The Fed will 'absolutely kill' demand, markets, if it keeps tightening - Tavi Costa
High debt-to-GDP, excessive company valuations, and elevated inflation mean that Fed tightening is “going to absolutely kill demand,” said Tavi Costa, Portfolio Manager at Crescat Capital.
“Those three macro imbalances create, in my view, major political constraints when it comes to fighting inflation,” he said. “I don’t think the economy can really handle what we’re doing.”
The Federal Reserve increased its key interest rate by 75 basis points on Wednesday, causing the Dow Jones to close 500 points lower.
“In my view, we’re going to see a bigger decline in equity markets,” Costa claimed. “I don’t think this is an environment where you want to be buying the dip.”
Costa spoke with David Lin, Anchor and Producer at Kitco News, at the Precious Metals Summit at Beaver Creek, Colorado.
A new regime
U.S. headline inflation was 8.3 percent in August, down from 8.5 percent in July. Costa said that “inflation is extremely entrenched in the economy today,” and could take significant time to cool.
In particular, he named wage growth, under-investment in natural resources, “reckless” fiscal spending, and de-globalization as the “four pillars of inflation.” He highlighted de-globalization as the most important factor.
“We’re at the beginning of a de-globalized world, which is going to force most developed economies to reduce their reliance on places like China,” he explained. “It’s actually going to create demand for commodities in order to rebuild manufacturing plants in developed economies.”
Because of these “four pillars,” Costa said that we have transitioned to a new economic regime.
“Currencies are going to trade differently,” he said. “We’re going to see changes in correlations, like we’re seeing Treasuries declining and gold rising. We’re going to see changes of powers.
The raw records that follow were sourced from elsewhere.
theorem rereadIgn_on {s : State} (on : s.lines.ign.level = true) :
    s.rereadIgn = if s.monitor.state = .off then s.enterIdle .armed else s := if_pos on

theorem rereadIgn_off {s : State} (off : s.lines.ign.level = false) : s.rereadIgn = s.ignFallNow :=
  if_neg (by rw [State.ignOn, off]; decide)

/-- In RUNNING the IGN level is read again to no effect, unless the stop is confirmed by it (R85). -/
theorem rereadIgn_running {s : State} (running : s.monitor.state = .running)
    (stays : s.board.engineSpeed.age ≠ .unknown ∨ s.lines.ign.level = true) : s.rereadIgn = s := by
  cases ign : s.lines.ign.level with
  | true => rw [rereadIgn_on ign, if_neg (by rw [running]; decide)]
  | false =>
    rw [rereadIgn_off ign]
    unfold State.ignFallNow
    rw [running]
    exact if_pos ((known_iff _).2 (stays.resolve_right (by rw [ign]; decide)))

/-- Steps 3 and 4 in RUNNING, the speed known or IGN active (R80, R85). -/
theorem settles_running {s : State} (running : s.monitor.state = .running)
    (stays : s.board.engineSpeed.age ≠ .unknown ∨ s.lines.ign.level = true) : s.rereadIgn.react = s.reactRunning := by
  rw [rereadIgn_running running stays]
  unfold State.react
  rw [running]

theorem react_off {s : State} (off : s.monitor.state = .off) (below : s.speedBelowRun) : s.react = s := by
  unfold State.react
  rw [off]
  exact reactIdle_below below

theorem react_armed {s : State} (armed : s.monitor.state = .armed) (below : s.speedBelowRun) : s.react = s := by
  unfold State.react
  rw [armed]
  exact reactIdle_below below

theorem react_catching {s : State} (catching : s.monitor.state = .catching) : s.react = if s.atRun then s.startRunning else s := by
  unfold State.react
  rw [catching]

theorem judgeHeldCrank_none {s : State} (none_ : s.monitor.heldCrank = false) : s.judgeHeldCrank = s :=
  if_neg (by rw [none_]; decide)

end Sys2Proof.Proofs
end

section
/-! The entry to HOLD and the return from it (R84, R85, R164, R165). -/
namespace Sys2Proof.Proofs
open Sys2Proof Sys2Proof.Machine

theorem startedFrom_gives {s t : State} (slots : t.slots = s.slots) (hires : t.hires = s.hires)
    {j : Journal} (started : j.startedFrom s) : j.startedFrom { s with slots := t.slots, hires := t.hires } := by
  rw [slots, hires]
  exact started

/-- What a start counted at the entry to RUNNING shows (R82, R83, R88). -/
theorem runs_of {s t : State} (form : s.port.mem.wf)
    (slots : t.slots = (counted s (.start s.classifyStart)).slots) (hires : t.hires = (counted s (.start s.classifyStart)).hires)
    (mem : t.port.mem = memPutAll s.port.mem 0x05 (leBytes 1 StartState.running.code)) :
    t.byteAt 0x05 = 4 ∧ bytesKept s t (fun a => a = 0x05) ∧ slotGains s t .engine (startBody (startCounted s))
      ∧ registerGains s t (fun c => { c with starts := startCounted s c.starts }) := by
  obtain ⟨shown, kept⟩ := inStart_shown form mem
  obtain ⟨gains, register⟩ := counted_start_gains (startCounted_eq s) slots hires
  exact ⟨shown, kept, gains, register⟩

/-- The stop timer in RUNNING, by the speed as it stands (R80). -/
def runningStop (s : State) (timer : Timer) : Timer :=
  if s.board.engineSpeed.age ≠ .unknown ∧ s.board.engineSpeed.value < s.tune.start.stop then
    (if timer.isRunning then timer else .running 1000)
  else .stopped

theorem reactRunning_stays {s : State} (stays : s.board.engineSpeed.age ≠ .unknown ∨ s.lines.ign.level = true) :
    s.reactRunning = { s with monitor := { s.monitor with stopTimer := runningStop s s.monitor.stopTimer } } := by
  by_cases known : s.board.engineSpeed.age = .unknown
  · have stopped : runningStop s s.monitor.stopTimer = .stopped := if_neg fun h => h.1 known
    rw [reactRunning_unknown known, if_pos (stays.resolve_left (not_not_intro known)), stopped]
  · have slow : (s.board.engineSpeed.age ≠ .unknown ∧ s.board.engineSpeed.value < s.tune.start.stop) ↔
        s.board.engineSpeed.value < s.tune.start.stop := and_iff_right known
    have timer : runningStop s s.monitor.stopTimer = _ := if_congr slow rfl rfl
    rw [reactRunning_known known, timer]

theorem startRunning_enters {s t : State} (high : t.resetLow = false)
    (leaves : (counted s (.start s.classifyStart)).leaveStart = t) : s.startRunning = (inStart t .running).reactRunning := by
  unfold State.startRunning State.enterRunning
  rw [countStart_eq, moveStart_eq (st := .running) high leaves nofun]

/-- RUNNING entered from CATCHING with a start counted (R79). -/
theorem startRunning_catching {s : State} (high : s.resetLow = false) (catching : s.monitor.state = .catching)
    (stays : s.board.engineSpeed.age ≠ .unknown ∨ s.lines.ign.level = true) :
    s.startRunning = { counted s (.start s.classifyStart) with
      monitor := { s.monitor with state := .running, catchTimer := .stopped, stopTimer := runningStop s s.monitor.stopTimer }
      port := { s.port with mem := memPutAll s.port.mem 0x05 (leBytes 1 StartState.running.code) } } := by
  rw [startRunning_enters (by exact high) (leaveStart_catching (s := counted s (.start s.classifyStart)) catching),
    reactRunning_stays (by exact stays)]
  rfl
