-- ==== Sys2Proof/Machine/Operands.lean ====
section
/-! DEFINITION. Operand forms of the instruction formats: which words are legal (04 R127, R136-R143), which registers
an instruction names, and the values of its sources (R135, R137, R138). -/

namespace Sys2Proof.Machine

/-- Registers an instruction names: uniform file?, first register, count. -/
structure Use where
  uni : Bool
  idx : Nat
  n   : Nat
  deriving DecidableEq, Repr

/-- Whether the registers exist and are named as R127 says: per-thread pairs, quads and octets by a multiple of
their size, below n_v; uniform registers below 64, a pair of them (`n` = 2 uniform registers) where asked. -/
def Use.ok (nv : Nat) (u : Use) : Bool :=
  if u.uni then decide (u.idx + u.n ≤ 64)
  else decide (u.idx % (max u.n 1) = 0) && decide (u.idx + u.n ≤ nv)

/-- What a field of format A names. `reg n`: an operand of n 32-bit registers, or, up to 64 bits (R127), one uniform register; `upair`: two
uniform registers, in either form. -/
inductive Opnd where
  | unused
  | reg (n : Nat)
  | pred
  | upair
  deriving DecidableEq, Repr

/-- How a format A instruction uses its fields (R136, R146). -/
structure ASpec where
  d : Opnd := .unused
  a : Opnd := .unused
  b : Opnd := .unused
  c : Opnd := .unused
  /-- The modifier field holds no reserved value and no bit the class marks 0. -/
  modOk   : Bool := true
  long    : Bool := false
  uni     : Bool := false
  onlyUni : Bool := false
  deriving DecidableEq, Repr

/-- Bits [13:10] of the guard are 0 where it is not enabled (R135). -/
def guardOk (g : BitVec 5) : Bool := g.getLsbD 4 || g == 0

/-- The lanes of a path in which the guard holds (R135). -/
def guardLanes (g : Group) (mask : Lanes) (guard : BitVec 5) : Lanes :=
  if guard.getLsbD 4 then
    let p := g.readP (guard.toNat % 8)
    mask &&& (if guard.getLsbD 3 then ~~~p else p)
  else mask

/-- One field: none when it breaks the rules, else the registers it names. `uni` says whether its register is
uniform, `k` its kind bit. -/
def fieldUses (nv : Nat) (o : Opnd) (v : BitVec 8) (uf k : Bool) : Option (List Use) :=
  match o with
  | .unused => if v = 0 && !k then some [] else none
  | .pred => if v.toNat < 8 && !k then some [] else none
  | .reg n =>
    let u : Use := if uf || k then ⟨true, v.toNat, 1⟩ else ⟨false, v.toNat, n⟩
    if u.ok nv && (n ≤ 2 || !(uf || k)) then some [u] else none
  | .upair =>
    let u : Use := ⟨true, v.toNat, 2⟩
    if u.ok nv && (uf || k) then some [u] else none

/-- The registers a legal format A word names; none for an illegal encoding (R137, R138, R143). -/
def aUses (nv : Nat) (w : FmtA) (sp : ASpec) : Option (List Use) :=
  let hasB := match sp.b with | .reg _ => true | _ => false
  if guardOk w.guard && sp.modOk && (!w.ib || (hasB && !w.lf && !w.kb))
      && (!w.lf || (sp.long && hasB && w.b == 0 && !w.kb))
      && (!w.uf || (sp.uni && !w.ka && !w.kb && !w.kc)) && (!sp.onlyUni || w.uf) then
    match fieldUses nv sp.d w.d w.uf false, fieldUses nv sp.a w.a w.uf w.ka,
          (if w.ib || w.lf then some [] else fieldUses nv sp.b w.b w.uf w.kb), fieldUses nv sp.c w.c w.uf w.kc with
    | some x, some y, some z, some t => some (x ++ y ++ z ++ t)
    | _, _, _, _ => none
  else none

/-- The value of a register source in a lane: a pair when `n` is 2, a uniform register whole or its low 32 bits. -/
def srcReg (g : Group) (lane : Nat) (uni : Bool) (idx n : Nat) : Nat :=
  if uni then (g.readU idx).toNat % 2 ^ (32 * min n 2) else g.readVs idx lane n

/-- Source A. -/
def srcA (g : Group) (w : FmtA) (lane n : Nat) : Nat := srcReg g lane (w.uf || w.ka) w.a.toNat n

/-- Source B: a register, the 8-bit immediate sign-extended to the operand width, or the immediate word cut to it
(R138). -/
def srcB (g : Group) (w : FmtA) (lane n : Nat) : Nat :=
  if w.ib then (w.b.signExtend 64).toNat % 2 ^ (32 * n)
  else if w.lf then w.imm.toNat % 2 ^ (32 * n)
  else srcReg g lane (w.uf || w.kb) w.b.toNat n

/-- Source C. -/
def srcC (g : Group) (w : FmtA) (lane n : Nat) : Nat := srcReg g lane (w.uf || w.kc) w.c.toNat n

/-- Writes a result of `n` registers to d: per-thread, or a uniform register with zeros above (R137). -/
def writeD (g : Group) (w : FmtA) (lane n x : Nat) : Group :=
  if w.uf then g.writeU w.d.toNat (BitVec.ofNat 64 (x % 2 ^ (32 * n))) else g.writeVs w.d.toNat lane n x

/-- Bytes an instruction occupies (R133). -/
def insLen (lf : Bool) : Nat := if lf then 16 else 8

/-! ## Formats I, M and B -/

/-- Format I (R139, R143): the fixed zeros; `useA` and `useD` say which registers are used, of `n` registers. -/
def iUses (nv : Nat) (w : FmtI) (dn an : Option Nat) : Option (List Use) :=
  if guardOk w.guard && !w.lf && w.mod == 0 && !w.z59 && w.z63 == 0 && (!w.uf || !w.ka) then
    match fieldUses nv (match dn with | some n => .reg n | none => .unused) w.d w.uf false,
          fieldUses nv (match an with | some n => .reg n | none => .unused) w.a w.uf w.ka with
    | some x, some y => some (x ++ y)
    | _, _ => none
  else none

/-- Bytes of an access by its width code (R140). -/
def widthBytes (w : BitVec 3) : Nat :=
  match w.toNat with
  | 0 | 1 => 1
  | 2 | 3 => 2
  | 4 => 4
  | 5 => 8
  | _ => 16

/-- 32-bit registers of the data of an access. -/
def widthRegs (w : BitVec 3) : Nat := (widthBytes w + 3) / 4

/-- Whether the data register of a format M word is uniform. -/
def mDataUni (w : FmtM) : Bool := w.uf || w.kd

/-- The data register of a format M word: a uniform one takes a pair at B128, named by an even register (R127). -/
def mDataUse (nv : Nat) (w : FmtM) : Option (List Use) :=
  if mDataUni w then
    if w.width = 6 then
      (if w.d.toNat % 2 = 0 && w.d.toNat + 2 ≤ 64 then some [⟨true, w.d.toNat, 2⟩] else none)
    else (if w.d.toNat < 64 then some [⟨true, w.d.toNat, 1⟩] else none)
  else
    let u : Use := ⟨false, w.d.toNat, widthRegs w.width⟩
    if u.ok nv then some [u] else none

/-- The registers a legal format M word names (R140, R143). `data` is false for PREFETCH; `load` for the kind bit of
d; `semOk` what the class allows; `an` the registers of the base. [DEDUCED, log 11] -/
def mUses (nv : Nat) (w : FmtM) (an : Nat) (data load semOk : Bool) : Option (List Use) :=
  if guardOk w.guard && w.width.toNat < 7 && w.scope.toNat < 5 && w.z58 == 0 && !w.z63 && semOk
      && (!w.lf || w.off16 == 0) && (!w.uf || (!w.ka && !w.kd)) && (!load || !w.kd) then
    match fieldUses nv (.reg an) w.a w.uf w.ka,
          (if data then mDataUse nv w else if w.d = 0 && w.width = 0 && !w.kd then some [] else none) with
    | some x, some y => some (x ++ y)
    | _, _ => none
  else none

/-- The offset of a format M word. -/
def mOffset (w : FmtM) : Nat := if w.lf then w.imm.toNat else (w.off16.signExtend 64).toNat

/-- The 64-bit address base + offset (R151). -/
def mAddr64 (g : Group) (w : FmtM) (lane : Nat) : Nat :=
  (srcReg g lane (w.uf || w.ka) w.a.toNat 2 + mOffset w) % 2 ^ 64

/-- The 32-bit local address (R151). -/
def mAddr32 (g : Group) (w : FmtM) (lane : Nat) : Nat :=
  (srcReg g lane (w.uf || w.ka) w.a.toNat 1 + mOffset w) % 2 ^ 32

/-- Store data of a lane. -/
def mData (g : Group) (w : FmtM) (lane : Nat) : Nat :=
  if mDataUni w then
    (if w.width = 6 then (g.readU w.d.toNat).toNat + 2 ^ 64 * (g.readU (w.d.toNat + 1)).toNat
     else (g.readU w.d.toNat).toNat)
  else g.readVs w.d.toNat lane (widthRegs w.width)

/-- The value a load writes from the bytes it read: zero-extended, or sign-extended for S8 and S16, to a register
(R152). -/
def loadExtend (width : Nat) (x : Nat) : Nat :=
  match width with
  | 1 => ((BitVec.ofNat 8 x).signExtend 32).toNat
  | 3 => ((BitVec.ofNat 16 x).signExtend 32).toNat
  | _ => x

/-- Writes a loaded value: per-thread registers, or uniform ones (R140). -/
def writeLoaded (g : Group) (uni : Bool) (dst lane width : Nat) (x : Nat) : Group :=
  let v := loadExtend width x
  if uni then
    if width = 6 then (g.writeU dst (BitVec.ofNat 64 v)).writeU (dst + 1) (BitVec.ofNat 64 (v / 2 ^ 64))
    else g.writeU dst (BitVec.ofNat 64 v)
  else g.writeVs dst lane (widthRegs (BitVec.ofNat 3 width)) v

/-- The registers a format B word names (R141, R143). `indirect`: a in bits [23:16], the kind bit in [35], zeros
between; `link`: the link pair of CALL and CALL.I. -/
def bUses (nv : Nat) (w : FmtB) (indirect link long : Bool) : Option (List Use) :=
  let a := w.toff.toNat % 256
  let ka := w.toff.getLsbD 19
  let zeros := (w.toff.toNat / 256) % 2 ^ 11 == 0
  let linkOk := if link then decide (w.link.toNat % 2 = 0) && decide (w.link.toNat + 2 ≤ nv) else w.link == 0
  if guardOk w.guard && linkOk && (!w.lf || (long && w.toff == 0 && w.imm.toNat < 2 ^ 56)) && (!indirect || zeros) then
    let l : List Use := if link then [⟨false, w.link.toNat, 2⟩] else []
    if indirect then
      match fieldUses nv (.reg 2) (BitVec.ofNat 8 a) false ka with
      | some x => some (x ++ l)
      | none => none
    else some l
  else none

end Sys2Proof.Machine
end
Emerging markets that are commodity-led economies will do well.”
Although the United States continues to experience low unemployment at 3.7 percent in August, Costa suggested that labor markets could loosen.
“Most gauges for labor market indices, in general, are lagging indicators,” he said. “I think you need to be looking at the margin. Job openings are starting to decline, from very large levels, but they’re starting to decline in a big way. It’s one of the largest declines since the 2020 crash and the global financial crisis.”
Costa’s research shows that labor markets decline a few months after equity markets start to.
“Initial jobless claims are starting to rise,” he added. “Look at the number of layoffs we’re hearing about, all the time, from major companies. That’s still yet to feed into the [overall labor market].”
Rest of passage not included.